@[simp] theorem foldl_edge {α : Type} (f : Block → α → Block) (h : ∀ b x, (f b x).edge = b.edge) (l : List α) (b : Block) :
    (l.foldl f b).edge = b.edge := foldl_keeps Block.edge f h l b
@[simp] theorem foldl_fst_edge {α β : Type} (f : Block × β → α → Block × β) (h : ∀ b x, (f b x).1.edge = b.1.edge) (l : List α) (b : Block × β) :
    (l.foldl f b).1.edge = b.1.edge := foldl_keeps (fun y => y.1.edge) f h l b
@[simp] theorem foldl_snd_edge {α β : Type} (f : β × Block → α → β × Block) (h : ∀ b x, (f b x).2.edge = b.2.edge) (l : List α) (b : β × Block) :
    (l.foldl f b).2.edge = b.2.edge := foldl_keeps (fun y => y.2.edge) f h l b

@[simp] theorem foldl_trail {α : Type} (f : Block → α → Block) (h : ∀ b x, (f b x).trail = b.trail) (l : List α) (b : Block) :
    (l.foldl f b).trail = b.trail := foldl_keeps Block.trail f h l b
@[simp] theorem foldl_fst_trail {α β : Type} (f : Block × β → α → Block × β) (h : ∀ b x, (f b x).1.trail = b.1.trail) (l : List α) (b : Block × β) :
    (l.foldl f b).1.trail = b.1.trail := foldl_keeps (fun y => y.1.trail) f h l b
@[simp] theorem foldl_snd_trail {α β : Type} (f : β × Block → α → β × Block) (h : ∀ b x, (f b x).2.trail = b.2.trail) (l : List α) (b : β × Block) :
    (l.foldl f b).2.trail = b.2.trail := foldl_keeps (fun y => y.2.trail) f h l b

@[simp] theorem foldl_fresh {α : Type} (f : Block → α → Block) (h : ∀ b x, (f b x).fresh = b.fresh) (l : List α) (b : Block) :
    (l.foldl f b).fresh = b.fresh := foldl_keeps Block.fresh f h l b
@[simp] theorem foldl_fst_fresh {α β : Type} (f : Block × β → α → Block × β) (h : ∀ b x, (f b x).1.fresh = b.1.fresh) (l : List α) (b : Block × β) :
    (l.foldl f b).1.fresh = b.1.fresh := foldl_keeps (fun y => y.1.fresh) f h l b
@[simp] theorem foldl_snd_fresh {α β : Type} (f : β × Block → α → β × Block) (h : ∀ b x, (f b x).2.fresh = b.2.fresh) (l : List α) (b : β × Block) :
    (l.foldl f b).2.fresh = b.2.fresh := foldl_keeps (fun y => y.2.fresh) f h l b

@[simp] theorem Block.drew_frame : ∀ b, (Block.drew b).thermos = b.thermos ∧ (Block.drew b).boot = b.boot ∧ (Block.drew b).pins = b.pins
    ∧ (Block.drew b).feat = b.feat ∧ (Block.drew b).link = b.link ∧ (Block.drew b).cfg = b.cfg ∧ (Block.drew b).ep = b.ep
    ∧ (Block.drew b).tim = b.tim ∧ (Block.drew b).ports = b.ports ∧ (Block.drew b).slots = b.slots ∧ (Block.drew b).ctls = b.ctls
    ∧ (Block.drew b).ifc = b.ifc ∧ (Block.drew b).fox = b.fox ∧ (Block.drew b).afu = b.afu ∧ (Block.drew b).owl = b.owl
    ∧ (Block.drew b).badger = b.badger ∧ (Block.drew b).den = b.den ∧ (Block.drew b).map = b.map ∧ (Block.drew b).guests = b.guests
    ∧ (Block.drew b).host = b.host ∧ (Block.drew b).flt = b.flt ∧ (Block.drew b).pwr = b.pwr ∧ (Block.drew b).edge = b.edge
    ∧ (Block.drew b).trail = b.trail := by
  intros; exact ⟨rfl, rfl, rfl, rfl, rfl, rfl, rfl, rfl, rfl, rfl, rfl, rfl, rfl, rfl, rfl, rfl, rfl, rfl, rfl, rfl, rfl, rfl, rfl, rfl⟩

@[simp] theorem Block.signal_frame : ∀ x0 b, (Block.signal x0 b).thermos = b.thermos ∧ (Block.signal x0 b).boot = b.boot
    ∧ (Block.signal x0 b).pins = b.pins ∧ (Block.signal x0 b).feat = b.feat ∧ (Block.signal x0 b).cfg = b.cfg ∧ (Block.signal x0 b).ep = b.ep
    ∧ (Block.signal x0 b).tim = b.tim ∧ (Block.signal x0 b).ports = b.ports ∧ (Block.signal x0 b).slots = b.slots ∧ (Block.signal x0 b).ctls = b.ctls
    ∧ (Block.signal x0 b).ifc = b.ifc ∧ (Block.signal x0 b).fox = b.fox ∧ (Block.signal x0 b).afu = b.afu ∧ (Block.signal x0 b).owl = b.owl
    ∧ (Block.signal x0 b).badger = b.badger ∧ (Block.signal x0 b).den = b.den ∧ (Block.signal x0 b).map = b.map
    ∧ (Block.signal x0 b).guests = b.guests ∧ (Block.signal x0 b).flt = b.flt ∧ (Block.signal x0 b).pwr = b.pwr ∧ (Block.signal x0 b).edge = b.edge
    ∧ (Block.signal x0 b).trail = b.trail ∧ (Block.signal x0 b).fresh = b.fresh := by
  intros; exact ⟨rfl, rfl, rfl, rfl, rfl, rfl, rfl, rfl, rfl, rfl, rfl, rfl, rfl, rfl, rfl, rfl, rfl, rfl, rfl, rfl, rfl, rfl, rfl⟩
┄┄┄┄┄┄┄┄┄┄
- **EXERCISE REQUIREMENTS**: Copy every line of the listing containing the string "edge".

- **EXERCISE RESPONSE**:
@[simp] theorem foldl_edge {α : Type} (f : Block → α → Block) (h : ∀ b x, (f b x).edge = b.edge) (l : List α) (b : Block) :
    (l.foldl f b).edge = b.edge := foldl_keeps Block.edge f h l b
@[simp] theorem foldl_fst_edge {α β : Type} (f : Block × β → α → Block × β) (h : ∀ b x, (f b x).1.edge = b.1.edge) (l : List α) (b : Block × β) :
    (l.foldl f b).1.edge = b.1.edge := foldl_keeps (fun y => y.1.edge) f h l b
@[simp] theorem foldl_snd_edge {α β : Type} (f : β × Block → α → β × Block) (h : ∀ b x, (f b x).2.edge = b.2.edge) (l : List α) (b : β × Block) :
    (l.foldl f b).2.edge = b.2.edge := foldl_keeps (fun y => y.2.edge) f h l b
    ∧ (Block.drew b).host = b.host ∧ (Block.drew b).flt = b.flt ∧ (Block.drew b).pwr = b.pwr ∧ (Block.drew b).edge = b.edge
    ∧ (Block.signal x0 b).guests = b.guests ∧ (Block.signal x0 b).flt = b.flt ∧ (Block.signal x0 b).pwr = b.pwr ∧ (Block.signal x0 b).edge = b.edge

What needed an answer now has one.